• REQUIRED WORK: The required output is every entry below, copied exactly.

Data records:
---

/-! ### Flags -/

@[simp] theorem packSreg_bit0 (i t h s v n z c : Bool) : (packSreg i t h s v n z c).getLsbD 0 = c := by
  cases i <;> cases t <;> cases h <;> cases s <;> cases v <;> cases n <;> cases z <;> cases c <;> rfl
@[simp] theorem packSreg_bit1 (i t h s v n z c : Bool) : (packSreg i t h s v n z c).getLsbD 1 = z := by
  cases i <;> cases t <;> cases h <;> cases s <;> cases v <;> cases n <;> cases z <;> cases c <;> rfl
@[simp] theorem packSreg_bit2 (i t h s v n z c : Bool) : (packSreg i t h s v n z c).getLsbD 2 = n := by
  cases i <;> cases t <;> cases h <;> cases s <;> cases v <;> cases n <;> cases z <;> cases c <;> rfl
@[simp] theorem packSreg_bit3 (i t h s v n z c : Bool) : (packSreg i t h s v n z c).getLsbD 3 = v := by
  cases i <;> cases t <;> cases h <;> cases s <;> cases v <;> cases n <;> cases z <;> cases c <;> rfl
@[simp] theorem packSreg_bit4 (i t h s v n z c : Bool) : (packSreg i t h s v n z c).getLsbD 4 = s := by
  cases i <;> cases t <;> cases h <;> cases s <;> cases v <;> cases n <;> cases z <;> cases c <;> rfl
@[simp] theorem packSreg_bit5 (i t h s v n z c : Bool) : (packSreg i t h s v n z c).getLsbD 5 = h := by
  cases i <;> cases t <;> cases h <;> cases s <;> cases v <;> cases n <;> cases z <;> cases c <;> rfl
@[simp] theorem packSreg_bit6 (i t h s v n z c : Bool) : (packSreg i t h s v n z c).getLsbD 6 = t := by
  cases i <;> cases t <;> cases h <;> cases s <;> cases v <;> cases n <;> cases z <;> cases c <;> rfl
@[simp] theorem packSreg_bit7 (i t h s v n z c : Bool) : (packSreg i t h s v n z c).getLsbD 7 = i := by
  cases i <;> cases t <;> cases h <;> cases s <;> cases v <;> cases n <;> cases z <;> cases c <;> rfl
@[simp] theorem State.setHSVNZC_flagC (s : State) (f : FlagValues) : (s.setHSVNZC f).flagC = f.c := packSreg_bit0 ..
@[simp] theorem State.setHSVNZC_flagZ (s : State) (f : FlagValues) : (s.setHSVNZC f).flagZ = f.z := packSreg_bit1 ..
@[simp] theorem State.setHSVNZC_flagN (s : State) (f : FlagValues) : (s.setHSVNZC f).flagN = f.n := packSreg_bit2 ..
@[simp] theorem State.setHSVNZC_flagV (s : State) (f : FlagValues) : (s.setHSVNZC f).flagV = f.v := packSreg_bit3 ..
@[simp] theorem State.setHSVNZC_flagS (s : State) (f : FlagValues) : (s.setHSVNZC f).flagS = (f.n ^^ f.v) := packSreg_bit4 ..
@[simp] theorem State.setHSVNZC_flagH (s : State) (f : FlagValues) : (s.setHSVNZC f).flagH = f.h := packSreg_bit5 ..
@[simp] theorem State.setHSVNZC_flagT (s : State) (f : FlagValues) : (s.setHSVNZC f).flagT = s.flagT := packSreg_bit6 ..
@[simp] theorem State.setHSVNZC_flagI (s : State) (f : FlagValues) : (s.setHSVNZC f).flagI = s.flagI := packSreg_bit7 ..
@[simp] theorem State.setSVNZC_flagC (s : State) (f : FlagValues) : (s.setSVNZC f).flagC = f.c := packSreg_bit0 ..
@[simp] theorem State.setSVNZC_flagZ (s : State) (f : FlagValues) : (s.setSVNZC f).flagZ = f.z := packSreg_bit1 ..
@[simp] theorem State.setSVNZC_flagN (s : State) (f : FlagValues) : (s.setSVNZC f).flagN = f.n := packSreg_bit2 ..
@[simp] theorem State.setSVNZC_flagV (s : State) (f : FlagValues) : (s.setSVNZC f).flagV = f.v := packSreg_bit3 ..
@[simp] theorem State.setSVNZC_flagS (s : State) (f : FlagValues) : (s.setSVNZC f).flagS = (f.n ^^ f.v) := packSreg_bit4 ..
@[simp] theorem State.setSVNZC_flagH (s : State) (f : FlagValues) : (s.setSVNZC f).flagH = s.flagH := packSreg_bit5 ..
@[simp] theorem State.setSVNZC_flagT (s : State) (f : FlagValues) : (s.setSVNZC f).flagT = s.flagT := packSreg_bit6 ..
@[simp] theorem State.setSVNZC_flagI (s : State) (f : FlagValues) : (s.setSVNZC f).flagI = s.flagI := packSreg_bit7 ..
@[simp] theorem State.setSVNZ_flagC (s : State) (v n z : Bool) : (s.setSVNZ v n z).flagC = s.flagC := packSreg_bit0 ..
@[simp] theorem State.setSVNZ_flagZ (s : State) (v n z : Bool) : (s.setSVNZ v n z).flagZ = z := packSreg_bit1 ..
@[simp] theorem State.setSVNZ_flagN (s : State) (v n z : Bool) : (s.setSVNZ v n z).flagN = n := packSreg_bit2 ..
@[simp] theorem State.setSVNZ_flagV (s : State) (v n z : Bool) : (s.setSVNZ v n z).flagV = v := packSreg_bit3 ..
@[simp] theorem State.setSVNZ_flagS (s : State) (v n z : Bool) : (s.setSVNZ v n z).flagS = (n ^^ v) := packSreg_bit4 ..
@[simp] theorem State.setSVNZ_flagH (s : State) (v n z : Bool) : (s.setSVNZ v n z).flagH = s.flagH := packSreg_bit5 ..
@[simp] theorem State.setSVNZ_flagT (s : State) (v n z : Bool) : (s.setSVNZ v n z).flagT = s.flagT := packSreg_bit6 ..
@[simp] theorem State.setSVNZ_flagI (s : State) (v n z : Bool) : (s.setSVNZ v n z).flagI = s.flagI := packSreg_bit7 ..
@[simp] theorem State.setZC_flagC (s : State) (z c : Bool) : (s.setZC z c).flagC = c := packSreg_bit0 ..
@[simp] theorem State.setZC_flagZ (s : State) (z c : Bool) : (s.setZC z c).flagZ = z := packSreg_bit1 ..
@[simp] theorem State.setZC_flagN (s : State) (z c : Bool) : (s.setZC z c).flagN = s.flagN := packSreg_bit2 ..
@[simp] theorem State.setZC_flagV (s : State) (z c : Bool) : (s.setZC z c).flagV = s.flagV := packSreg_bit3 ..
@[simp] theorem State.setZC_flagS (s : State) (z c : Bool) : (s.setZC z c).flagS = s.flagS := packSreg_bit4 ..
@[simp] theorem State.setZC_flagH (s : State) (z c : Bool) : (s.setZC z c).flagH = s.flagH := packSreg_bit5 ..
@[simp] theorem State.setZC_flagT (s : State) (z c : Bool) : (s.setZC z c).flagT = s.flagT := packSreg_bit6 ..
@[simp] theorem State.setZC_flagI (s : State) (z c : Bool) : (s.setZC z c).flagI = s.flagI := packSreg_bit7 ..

---

• RESULT OF THIS TASK:
/-! ### Flags -/

@[simp] theorem packSreg_bit0 (i t h s v n z c : Bool) : (packSreg i t h s v n z c).getLsbD 0 = c := by
  cases i <;> cases t <;> cases h <;> cases s <;> cases v <;> cases n <;> cases z <;> cases c <;> rfl
@[simp] theorem packSreg_bit1 (i t h s v n z c : Bool) : (packSreg i t h s v n z c).getLsbD 1 = z := by
  cases i <;> cases t <;> cases h <;> cases s <;> cases v <;> cases n <;> cases z <;> cases c <;> rfl
@[simp] theorem packSreg_bit2 (i t h s v n z c : Bool) : (packSreg i t h s v n z c).getLsbD 2 = n := by
  cases i <;> cases t <;> cases h <;> cases s <;> cases v <;> cases n <;> cases z <;> cases c <;> rfl
@[simp] theorem packSreg_bit3 (i t h s v n z c : Bool) : (packSreg i t h s v n z c).getLsbD 3 = v := by
  cases i <;> cases t <;> cases h <;> cases s <;> cases v <;> cases n <;> cases z <;> cases c <;> rfl
@[simp] theorem packSreg_bit4 (i t h s v n z c : Bool) : (packSreg i t h s v n z c).getLsbD 4 = s := by
  cases i <;> cases t <;> cases h <;> cases s <;> cases v <;> cases n <;> cases z <;> cases c <;> rfl
@[simp] theorem packSreg_bit5 (i t h s v n z c : Bool) : (packSreg i t h s v n z c).getLsbD 5 = h := by
  cases i <;> cases t <;> cases h <;> cases s <;> cases v <;> cases n <;> cases z <;> cases c <;> rfl
@[simp] theorem packSreg_bit6 (i t h s v n z c : Bool) : (packSreg i t h s v n z c).getLsbD 6 = t := by
  cases i <;> cases t <;> cases h <;> cases s <;> cases v <;> cases n <;> cases z <;> cases c <;> rfl
@[simp] theorem packSreg_bit7 (i t h s v n z c : Bool) : (packSreg i t h s v n z c).getLsbD 7 = i := by
  cases i <;> cases t <;> cases h <;> cases s <;> cases v <;> cases n <;> cases z <;> cases c <;> rfl
@[simp] theorem State.setHSVNZC_flagC (s : State) (f : FlagValues) : (s.setHSVNZC f).flagC = f.c := packSreg_bit0 ..
@[simp] theorem State.setHSVNZC_flagZ (s : State) (f : FlagValues) : (s.setHSVNZC f).flagZ = f.z := packSreg_bit1 ..
@[simp] theorem State.setHSVNZC_flagN (s : State) (f : FlagValues) : (s.setHSVNZC f).flagN = f.n := packSreg_bit2 ..
@[simp] theorem State.setHSVNZC_flagV (s : State) (f : FlagValues) : (s.setHSVNZC f).flagV = f.v := packSreg_bit3 ..
@[simp] theorem State.setHSVNZC_flagS (s : State) (f : FlagValues) : (s.setHSVNZC f).flagS = (f.n ^^ f.v) := packSreg_bit4 ..
@[simp] theorem State.setHSVNZC_flagH (s : State) (f : FlagValues) : (s.setHSVNZC f).flagH = f.h := packSreg_bit5 ..
@[simp] theorem State.setHSVNZC_flagT (s : State) (f : FlagValues) : (s.setHSVNZC f).flagT = s.flagT := packSreg_bit6 ..
@[simp] theorem State.setHSVNZC_flagI (s : State) (f : FlagValues) : (s.setHSVNZC f).flagI = s.flagI := packSreg_bit7 ..
@[simp] theorem State.setSVNZC_flagC (s : State) (f : FlagValues) : (s.setSVNZC f).flagC = f.c := packSreg_bit0 ..
@[simp] theorem State.setSVNZC_flagZ (s : State) (f : FlagValues) : (s.setSVNZC f).flagZ = f.z := packSreg_bit1 ..
@[simp] theorem State.setSVNZC_flagN (s : State) (f : FlagValues) : (s.setSVNZC f).flagN = f.n := packSreg_bit2 ..
@[simp] theorem State.setSVNZC_flagV (s : State) (f : FlagValues) : (s.setSVNZC f).flagV = f.v := packSreg_bit3 ..
@[simp] theorem State.setSVNZC_flagS (s : State) (f : FlagValues) : (s.setSVNZC f).flagS = (f.n ^^ f.v) := packSreg_bit4 ..
@[simp] theorem State.setSVNZC_flagH (s : State) (f : FlagValues) : (s.setSVNZC f).flagH = s.flagH := packSreg_bit5 ..
@[simp] theorem State.setSVNZC_flagT (s : State) (f : FlagValues) : (s.setSVNZC f).flagT = s.flagT := packSreg_bit6 ..
@[simp] theorem State.setSVNZC_flagI (s : State) (f : FlagValues) : (s.setSVNZC f).flagI = s.flagI := packSreg_bit7 ..
@[simp] theorem State.setSVNZ_flagC (s : State) (v n z : Bool) : (s.setSVNZ v n z).flagC = s.flagC := packSreg_bit0 ..
@[simp] theorem State.setSVNZ_flagZ (s : State) (v n z : Bool) : (s.setSVNZ v n z).flagZ = z := packSreg_bit1 ..
@[simp] theorem State.setSVNZ_flagN (s : State) (v n z : Bool) : (s.setSVNZ v n z).flagN = n := packSreg_bit2 ..
@[simp] theorem State.setSVNZ_flagV (s : State) (v n z : Bool) : (s.setSVNZ v n z).flagV = v := packSreg_bit3 ..
@[simp] theorem State.setSVNZ_flagS (s : State) (v n z : Bool) : (s.setSVNZ v n z).flagS = (n ^^ v) := packSreg_bit4 ..
@[simp] theorem State.setSVNZ_flagH (s : State) (v n z : Bool) : (s.setSVNZ v n z).flagH = s.flagH := packSreg_bit5 ..
@[simp] theorem State.setSVNZ_flagT (s : State) (v n z : Bool) : (s.setSVNZ v n z).flagT = s.flagT := packSreg_bit6 ..
@[simp] theorem State.setSVNZ_flagI (s : State) (v n z : Bool) : (s.setSVNZ v n z).flagI = s.flagI := packSreg_bit7 ..
@[simp] theorem State.setZC_flagC (s : State) (z c : Bool) : (s.setZC z c).flagC = c := packSreg_bit0 ..
@[simp] theorem State.setZC_flagZ (s : State) (z c : Bool) : (s.setZC z c).flagZ = z := packSreg_bit1 ..
@[simp] theorem State.setZC_flagN (s : State) (z c : Bool) : (s.setZC z c).flagN = s.flagN := packSreg_bit2 ..
@[simp] theorem State.setZC_flagV (s : State) (z c : Bool) : (s.setZC z c).flagV = s.flagV := packSreg_bit3 ..
@[simp] theorem State.setZC_flagS (s : State) (z c : Bool) : (s.setZC z c).flagS = s.flagS := packSreg_bit4 ..
@[simp] theorem State.setZC_flagH (s : State) (z c : Bool) : (s.setZC z c).flagH = s.flagH := packSreg_bit5 ..
@[simp] theorem State.setZC_flagT (s : State) (z c : Bool) : (s.setZC z c).flagT = s.flagT := packSreg_bit6 ..
@[simp] theorem State.setZC_flagI (s : State) (z c : Bool) : (s.setZC z c).flagI = s.flagI := packSreg_bit7 ..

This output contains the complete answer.